Here's my questions. What are the processes that my potential employer should do? Normally, how long does it take?


Shedding thoughts and experiences are highly appreciated.


Thank you!


----------



## wka (Sep 18, 2009)

That's great that his mom will employ you! I believe that what she needs to do is advertise the position in the newspaper. For her to sponsor you, she has to claim that when she advertised the position, you (or you and other non-EU citizens) were the only person who applied and was suited for the job. Of course given the current unemployment in Greece (22%) that will be very hard for her to prove. 

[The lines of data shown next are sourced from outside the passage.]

-- ==== Sys2Proof/Safety.lean ====
section
/-!
DEFINITION. What claims about runs are stated in: a run that never stops, and which parts of the state may differ after a command.
-/
namespace Sys2Proof

/-- The step from s answers a next state: neither a fault nor a refusal. -/
def Safe (s : Machine.State) : Prop := ∃ t, Machine.step s = .next t

/-- n steps from s all answer a next state. -/
def SafeFor : Nat → Machine.State → Prop
  | 0, _ => True
  | n + 1, s => ∃ t, Machine.step s = .next t ∧ SafeFor n t

namespace Machine

/-- The parts of the state: islands, the vault, the units that come several times, the pins, and what is the model's own. -/
inductive Part where
  | sys | str | pwr | evt | wel | tal | tim | key | hif | vault | cst | tbl | fbk | stw | quads | cores | lanes | pins
  | latches | out | freeIdx | now | pending
deriving DecidableEq, Repr

/-- A part is the same in two states. -/
def Part.same (s t : State) : Part → Prop
  | .sys => t.sys = s.sys
  | .str => t.str = s.str
  | .pwr => t.pwr = s.pwr
  | .evt => t.evt = s.evt
  | .wel => t.wel = s.wel
  | .tal => t.tal = s.tal
  | .tim => t.tim = s.tim
  | .key => t.key = s.key
  | .hif => t.hif = s.hif
  | .vault => t.vault = s.vault
  | .cst => t.cst = s.cst
  | .tbl => t.tbl = s.tbl
  | .fbk => t.fbk = s.fbk
  | .stw => t.stw = s.stw
  | .quads => t.quads = s.quads
  | .cores => t.cores = s.cores
  | .lanes => t.lanes = s.lanes
  | .pins => t.pins = s.pins
  | .latches => t.latchPcie = s.latchPcie ∧ t.latchTw = s.latchTw
  | .out => t.out = s.out
  | .freeIdx => t.freeIdx = s.freeIdx
  | .now => t.now = s.now
  | .pending => t.pending = s.pending

/-- t differs from s at most in the listed parts. -/
def Only (ps : List Part) (s t : State) : Prop := ∀ p : Part, ps.contains p = false → p.same s t

/-- An access through port p reaches island id (R473, R475). -/
def State.reaches (s : State) (p : Port) (id : Nat) : Prop := s.portUp p = true ∧ s.islandAnswers id = true

/-- An access through port p reaches a register of lane n of a kind (R85, R473). -/
def State.reachesLane (s : State) (p : Port) (n : LaneId) (kind : LaneKind) : Prop :=
  s.portUp p = true ∧ s.laneAnswers n kind = true ∧ s.clocked = true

An easier way is probably for the two of you to get married. That will get you automatic right to work and live in Greece for 5 years. However, if you don't feel ready to marry him, definitely don't do that. That's only for those people who are SURE they want to get married. In those cases, they often will get married a little sooner than they might have otherwise.


----------



## meljul (May 21, 2012)

thanks so much for your quick reply.

of course we are considering to get married some time in the future.

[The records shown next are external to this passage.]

-- ==== Sys2Proof/Certificates/Slice0/Obligations.lean ====
section
/-!
DEFINITION. The statements about the model, for the provers: one definition each.
-/
section

open Sys2Proof Sys2Proof.Machine

/-- Power-up, reset and the boot sequence (R50, R51, R391, R538, R548, R552, R575): what each command leaves, from every state in which it
has its effect.
The model's own choices in its clauses: assumptions 7, 69. -/
def Obligations.BootCommandsTakeEffect : Prop :=
  (∀ s : State, s.pins.powered = false → s.vault.powerCycles ≠ BitVec.allOnes 32 →
    ∃ t, exec .powerUp s = .next t ∧ t.vault = { s.vault with powerCycles := s.vault.powerCycles + 1 } ∧ t.pwr.rtc = 0 ∧
      t.pins = { s.pins with powered := true, released := false } ∧ t.str = {} ∧ t.key.ready = false) ∧
  (∀ s : State, ∃ t, exec .railUndervolt s = .next t ∧ t.pins = { s.pins with powered := false, released := false } ∧
      t.vault = s.vault ∧ t.pwr.rtc = s.pwr.rtc ∧ t.str = {} ∧ t.evt = {}) ∧
  (∀ (s : State) (straps : BitVec 2), s.pins.powered = true →
    ∃ t, exec (.reset straps) s = .next t ∧ t.sys.src = straps ∧ t.sys.hold = (straps == 3) ∧ t.sys.done = (straps == 1) ∧
      t.pins = { s.pins with released := true } ∧ t.vault = s.vault ∧ t.str = {} ∧ t.pwr.state = .run ∧ t.pwr.on = 0 ∧
      t.pwr.rtc = s.pwr.rtc ∧ t.hif = {} ∧ t.wel = {}) ∧
  (∀ (s : State) (p : Port), s.reaches p 0 → s.sys.hold = true →
    exec (.bootGo p) s = .next (State.powerSettle { s with sys := { s.sys with hold := false } })) ∧
  (∀ s : State, s.pins.released = true → s.key.ready = false → s.sys.vaultFail = false →
    ∃ t, exec .keyReady s = .next t ∧ t.key.ready = true ∧ t.vault = s.vault ∧ t.sys = s.sys ∧
      ∀ i : Fin 16, (s.vault.slots[i.val]).state = .loaded → (t.key.copies[i.val]).key = some (s.vault.slots[i.val]).key) ∧
  -- the boot apply begins with the LOAD of the committed slot, and after a VERIFY that passes its APPLY begins (R51, R551, R552)
  (∀ s : State, s.bootDue = true → s.key.ready = true ∨ s.sys.vaultFail = true →
    exec .bootApply s = .next
      { s.startStewards with str := { s.str with
          auto := some { boot := true, mask := 0xF, slotB := s.commitSlot.getD false, second := false }
          err := 0, matchMask := 0, appliedMask := 0
          busy := some (.load (if s.commitSlot.getD false then .slotB else .slotA)) } }) ∧
  (∀ (s : State) (r : AutoRun), s.str.auto = some r → r.boot = true → s.str.state = .verified → s.bootReady = true →
    exec .bootApply s = .next (
      match s.applyRefused (s.str.staging.getD []) 0xF with
      | some e => State.bootDone { s with str := { s.str with err := e, auto := none } }
      | none => State.darkWindow { s with str := { s.str with state := .applying, err := 0, busy := some (.apply 0xF) } } 0xF)) ∧
  (∀ s : State, s.pins.released = true → s.key.ready = false → s.sys.vaultFail = false → s.bootDue = true →
    ∃ t, exec .vaultLinkTimeout s = .next t ∧ t.sys.vaultFail = true ∧ t.sys.done = true ∧ t.str.state = .failed ∧
      t.str.err = 0x0E ∧ t.key = s.key ∧ t.lanes = s.lanes)

/-- The structure loader (R46 to R49, R53, R57, R590): each command where the spec lists it for the state, and the completion of each
with its event 920 or 921.
The model's own choices in its clauses: assumptions 68, 69, 106. -/
def Obligations.LoaderCommandsTakeEffect : Prop :=
  (∀ (s : State) (p : Port) (src : BitVec 2), s.reaches p 1 → s.str.isBusy = false → s.str.loadable = true → src ≠ 3 →
    (src = 2 → s.str.hostLen ≠ 0 ∧ s.str.hostLen.toNat ≤ 4194304) →
    exec (.load p src) s = .next { s with str := { s.str with
      err := 0, matchMask := 0, appliedMask := 0
      busy := some (.load (if src = 0 then .slotA else if src = 1 then .slotB else .host)) } }) ∧
  (∀ (s : State) (bytes b : List Byte) (from_ : ImgSrc), s.str.busy = some (.load from_) → s.str.auto = none →
    (match from_ with
      | .slotA => if s.sys.vaultFail then none else s.vault.imageA
      | .slotB => if s.sys.vaultFail then none else s.vault.imageB
      | .host => some (padTo s.str.hostLen.toNat bytes)) = some b →
    exec (.loadDone true bytes) s = .next (State.report
      { s with str := { s.str with busy := none, state := .staged, staging := some b, stagedFrom := from_ } } 920 1)) ∧
  (∀ (s : State) (bytes : List Byte) (from_ : ImgSrc), s.str.busy = some (.load from_) → s.str.auto = none →
    exec (.loadDone false bytes) s = .next (State.report
      { s with str := { s.str with busy := none, err := 0x0E, staging := none, stagedFrom := .host } } 921 3 [0x0E])) ∧
  (∀ (s : State) (p : Port), s.reaches p 1 → s.str.isBusy = false → s.str.state = .staged →
    exec (.verify p) s = .next { s with str := { s.str with err := 0, busy := some .verify } }) ∧
  (∀ s : State, s.str.busy = some .verify → s.str.auto = none →
    exec .verifyDone s = .next (
      match judgeImage s.vault (s.str.staging.getD []) with
      | none => State.report
          { s with str := { s.str with busy := none, state := .verified, matchMask := s.matchOf (s.str.staging.getD []) } } 920 1
      | some e => State.report { s with str := { s.str with state := .failed, busy := none, err := e } } 921 3 [e])) ∧
  -- slots that the loader tries by itself (R51, R590): VERIFY follows a LOAD, the other slot a failure, the APPLY a VERIFY that passes
  (∀ (s : State) (r : AutoRun), s.str.auto = some r →
    (∀ (bytes b : List Byte), s.str.busy = some (.load (slotSrc r.slotB)) → s.vault.imageIn r.slotB = some b → s.sys.vaultFail = false →
      exec (.loadDone true bytes) s = .next { s with str := { s.str with
        state := if r.boot then .staged else s.str.state, staging := some b, stagedFrom := slotSrc r.slotB, busy := some .verify } }) ∧
    (s.str.busy = some .verify → r.boot = true → r.second = false →
      exec .verifyDone s = .next (
        match judgeImage s.vault (s.str.staging.getD []) with
        | some _ => { s with str := { s.str with
            state := .failed, auto := some { r with slotB := !r.slotB, second := true }, err := 0, matchMask := 0, appliedMask := 0
            busy := some (.load (slotSrc !r.slotB)) } }
        | none => { s with
            sys := { s.sys with slotFallback := false }
            str := { s.str with matchMask := s.matchOf (s.str.staging.getD []), state := .verified, busy := none } }))) ∧
  (∀ (s : State) (p : Port) (mask : BitVec 4), s.reaches p 1 → s.str.isBusy = false →
    s.str.state = .verified ∨ s.str.state = .applied → s.applyRefused (s.str.staging.getD []) mask = none →
    exec (.apply p mask) s = .next (State.powerSettle
      ((maskQuads mask).foldl State.darken
        { s with str := { s.str with state := .applying, err := 0, busy := some (.apply mask), dark := mask } }))) ∧
  (∀ (s : State) (mask : BitVec 4) (us : W32), s.str.busy = some (.apply mask) → s.str.auto = none →
    exec (.applyDone us) s = .next (State.report
      ((s.applied (s.str.staging.getD []) mask us).modStr fun x => { x with state := .applied, appliedMask := x.appliedMask ||| mask })
      920 1)) ∧
  (∀ (s : State) (m : BitVec 4) (q : QuadId), s.str.busy = some (.apply m) → bit m q.val = true → s.str.auto = none →
    exec (.applyFail q) s = .next (State.powerSettle (State.report
      { s with str := { s.str with state := .failed, busy := none, err := 0x0F } } 921 3 [0x0F]))) ∧
  (∀ (s : State) (p : Port), s.reaches p 1 → s.str.isBusy = false →
    (s.str.state = .applied ∧ s.str.appliedMask ||| s.str.matchMask = 0xF) ∨ (s.str.state = .verified ∧ s.str.matchMask = 0xF) →
    exec (.commit p) s = .next { s with str := { s.str with err := 0, busy := some .commit } }) ∧
  (∀ (s : State) (b : List Byte), s.str.busy = some .commit → s.str.staging = some b → s.heldSlot = none →
    ∃ t, exec (.commitDone .ok) s = .next t ∧ t.str.state = .committed ∧ t.str.busy = none ∧ t.str.appliedMask = 0 ∧
      t.str.matchMask = 0xF ∧ t.vault.imageIn s.copySlot = some b ∧
      t.vault.commit = some { slotB := s.copySlot, serial := imgSerial b, digest := BitVec.ofNat 64 (beAt (imgDigest b) 0 8) } ∧
      t.vault.floor.toNat = max s.vault.floor.toNat (imgLevel b).toNat ∧ t.cores = s.cores ∧ t.lanes = s.lanes) ∧
  (∀ (s : State) (p : Port), s.reaches p 1 → s.str.isBusy = false →
    s.str.state = .staged ∨ s.str.state = .verified ∨ (s.str.state = .failed ∧ s.str.dark = 0) →
    exec (.abandon p) s = .next { s with str := { s.str with err := 0, busy := some .discard } }) ∧
  (∀ (s : State) (applyOk : Bool) (us : W32), s.str.busy = some .discard →
    exec (.abandonDone applyOk us) s = .next (State.report
      { s with str := { s.str with
          staging := none, stagedFrom := .host, busy := none
          state := if s.str.run.toList.any (·.isSome) then .committed else .empty } } 920 1)) ∧
  (∀ (s : State) (p : Port), s.reaches p 1 → s.str.isBusy = false → s.str.state = .applied →
    exec (.abandon p) s = .next { s with str := { s.str with
      state := .applying, err := 0, appliedMask := 0, matchMask := 0
      auto := some { boot := false, mask := s.str.appliedMask ||| s.str.dark, slotB := s.commitSlot.getD false, second := false }
      busy := some (.load (slotSrc (s.commitSlot.getD false))) } }) ∧
  (∀ (s : State) (mask : BitVec 4) (us : W32), s.str.busy = some (.reapply mask) →
    exec (.abandonDone true us) s = .next
      (((s.applied (s.str.staging.getD []) mask us).modStr Loader.committed).report 920 1))

/-- A command of the loader that is refused changes ERR alone: 0x0D while another one is in progress, and 0x0C where the state does
not list it (R46, R47). -/
def Obligations.LoaderRefusalChangesErrAlone : Prop :=
  ∀ (s : State) (p : Port), s.reaches p 1 →
    (∀ c : Instr, (∃ x, c = .load p x) ∨ c = .verify p ∨ (∃ m, c = .apply p m) ∨ c = .commit p ∨ c = .abandon p →
      s.str.isBusy = true → exec c s = .next { s with str := { s.str with err := 0x0D } }) ∧
    (∀ (src : BitVec 2) (mask : BitVec 4), s.str.isBusy = false →
      (s.str.loadable = false ∨ src = 3 → exec (.load p src) s = .next { s with str := { s.str with err := 0x0C } }) ∧
      (s.str.state ≠ .staged → exec (.verify p) s = .next { s with str := { s.str with err := 0x0C } }) ∧
      (s.str.state ≠ .verified ∧ s.str.state ≠ .applied → exec (.apply p mask) s = .next { s with str := { s.str with err := 0x0C } }) ∧
      (s.str.state = .empty ∨ s.str.state = .committed →
        exec (.abandon p) s = .next { s with str := { s.str with err := 0x0C } }))

/-- After an APPLY of the host has completed, the quadrants of the mask have the roles of the staged image and the others keep
theirs; the dark mask is empty, STR_LAST_APPLY_US holds the time, and APPLIED_MASK has gained the mask (R46, R53, R54). -/
def Obligations.ApplyInstallsTheImage : Prop :=
  ∀ (s : State) (mask : BitVec 4) (us : W32) (b : List Byte), s.str.busy = some (.apply mask) → s.str.auto = none →
    s.str.staging = some b →
    ∃ t, exec (.applyDone us) s = .next t ∧ t.str.state = .applied ∧ t.str.busy = none ∧ t.str.dark = 0 ∧ t.str.lastApplyUs = us ∧
      t.str.appliedMask = s.str.appliedMask ||| mask ∧ t.vault = s.vault ∧ t.str.staging = some b ∧
      ∀ n : Fin 96, t.str.roles[n.val] = if bit mask (n.val / 24) then byteAt (imgRoles b) n.val else s.str.roles[n.val]

/-- The power island and the temperature sensor (R535, R537 to R541, R546, R547, R586): what each command and condition does from
every state in which it acts.
The model's own choices in its clauses: assumptions 18, 19, 112. -/
def Obligations.PowerCommandsTakeEffect : Prop :=
  (∀ (s : State) (p : Port), s.reaches p 2 → s.pwr.state ≠ .run → s.pwr.state ≠ .waking →
    exec (.run p) s = .next (State.wake { s with pwr := { s.pwr with err := 0 } } 6 0)) ∧
  (∀ (s : State) (p : Port), s.reaches p 2 → s.pwr.state = .run → s.pwr.firing &&& s.pwr.wakeEn = 0 →
    exec (.doze p) s = .next (State.powerSettle
      { s with pwr := { s.pwr with state := .entering, target := .doze, src := .run, lastReq := 2, err := 0 } })) ∧
  (∀ (s : State) (p : Port), s.reaches p 2 → s.pwr.state = .run ∨ s.pwr.state = .doze → s.pwr.firing &&& s.pwr.wakeEn = 0 →
    exec (.standby p) s = .next (State.powerSettle
      { s with pwr := { s.pwr with state := .entering, target := .standby, src := s.pwr.state, lastReq := 3, err := 0 } })) ∧
  (∀ s : State, s.pwr.state = .entering → s.pwr.on &&& ~~~s.wantSet = 0 →
    exec .enterDone s = .next { s with pwr := { s.pwr with state := s.pwr.target } }) ∧
  (∀ s : State, s.pwr.almEn = true → s.pwr.alm.toNat ≤ s.pwr.rtc.toNat → bit s.pwr.wakeEn 0 = true → s.pwr.state = .doze →
    exec .rtcAlarm s = .next (State.wake { s with pwr := { s.pwr with almEn := false, almFired := true } } 1 0)) ∧
  (∀ s : State, bit s.pwr.wakeEn 1 = true → s.pwr.state = .doze ∨ s.pwr.state = .standby →
    exec .wakeNLow s = .next (s.wake 2 0)) ∧
  (∀ s : State, bit s.pwr.wakeEn 2 = true → s.isOn dHif = false → s.pwr.state = .doze ∨ s.pwr.state = .standby →
    exec (.pcieWake false) s = .next (s.wake 3 0)) ∧
  (∀ (s : State) (n : LaneId) (level : Nat), s.isLine n.val = true → s.isRetained (dRx n.val) = true →
    (s.lane n).com.wakeTh < level → bit s.pwr.wakeEn 4 = true → s.pwr.state = .doze →
    exec (.energyDetect n level) s = .next (s.wake 5 (BitVec.ofNat 7 n.val))) ∧
  (∀ (s : State) (d : DomainId), s.switching d.val = true →
    exec (.domainPowerGood d) s = .next (State.powerSettle
      (let t := (s.markDom d.val true false).enterOn d.val (s.isRetained d.val)
       { t with pwr := { t.pwr with step := BitVec.ofNat 4 s.seqStep } }))) ∧
  (∀ (s : State) (d : DomainId), s.switching d.val = true → d.val < 6 ∨ 10 ≤ d.val →
    exec (.domainPgTimeout d) s = .next (State.powerSettle (State.report
      { s with pwr := { s.pwr with fault := setBit s.pwr.fault d.val true, step := BitVec.ofNat 4 s.seqStep } }
      997 3 [BitVec.ofNat 8 d.val]))) ∧
  (∀ (s : State) (p : Port) (i : Fin 7) (w : W32), s.reaches p 2 →
    exec (.voteHostWrite p i w) s = .next (State.powerSettle { s with pwr := { s.pwr with voteHost := putWord s.pwr.voteHost i.val w } }) ∧
    exec (.voteTestWrite p i w) s = .next (State.powerSettle { s with pwr := { s.pwr with voteTest := putWord s.pwr.voteTest i.val w } }) ∧
    exec (.domFaultClear p i w) s = .next (State.powerSettle
      { s with pwr := { s.pwr with fault := putWord s.pwr.fault i.val (domWord s.pwr.fault i.val &&& ~~~w) } }) ∧
    exec (.rtcWrite p w) s = .next { s with pwr := { s.pwr with rtcLoad := some (fld w 0 16 ++ s.pwr.rtcLo) } }) ∧
  (∀ s : State, s.pins.thermalArmed = true →
    exec .thermalLimit s = .next (State.report { s with pins := { s.pins with thermalArmed := false } } 998 3)) ∧
  (∀ s : State, exec .thermalLimitRearm s = .next { s with pins := { s.pins with thermalArmed := true } }) ∧
  (∀ s : State, s.pins.thermalStop = true →
    exec .thermalResume s = .next { s with pins := { s.pins with thermalStop := false, txinhRise := some s.now } }) ∧
  -- THERMAL_TRIP stops every line lane's transmitter at once; no lane of another role changes, but for the flow control of a port whose
  -- quadrant is dark and discards what a burst held (R53, R233, R586)
  (∀ s : State, ∃ t, exec .thermalTrip s = .next t ∧ t.pins = { s.pins with thermalStop := true } ∧
    ∀ n : LaneId, (s.isLine n.val = true → (t.lane n).com.txen = false) ∧ (s.isLine n.val = false → t.lane n = { s.lane n with eth := (t.lane n).eth }))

Is that really necessary to advertise that? or is there just a specific job that needs to be advertised? if yes, how many times she needs to do that?

What would be the next step after advertising? Does she needs to go to the municipal, OEAD, interior ministry? 

seems like it's too complicated and so much work to be done.

Hope you could help us.

Thank you so much!


----------



## inamesh (May 9, 2012)

*Go for a regular Schengen*

Hi! 
Trying to get a work permit beforehand will be a nightmare both for you AND your sponsor. I do not recommend doing that. I am from a non-EU country too (India), and I was unemployed when I applied for my Schengen Visa. Here's what you can do -

Get a Schengen Visa. (You are mistaken that you need to be employed or self-employed). Just write a letter mentioning that you are unemployed. Ask your partner to get all the information about required documents etc for you from the Consulate/Embassy of Greece in your area. If you don't have enough money in your account to support your travel, you will need some supporting letter from your partner's mother in Greece that she is willing to pay for all your expenses . Or if you go to the embassy together with your partner they may accept his declaration too.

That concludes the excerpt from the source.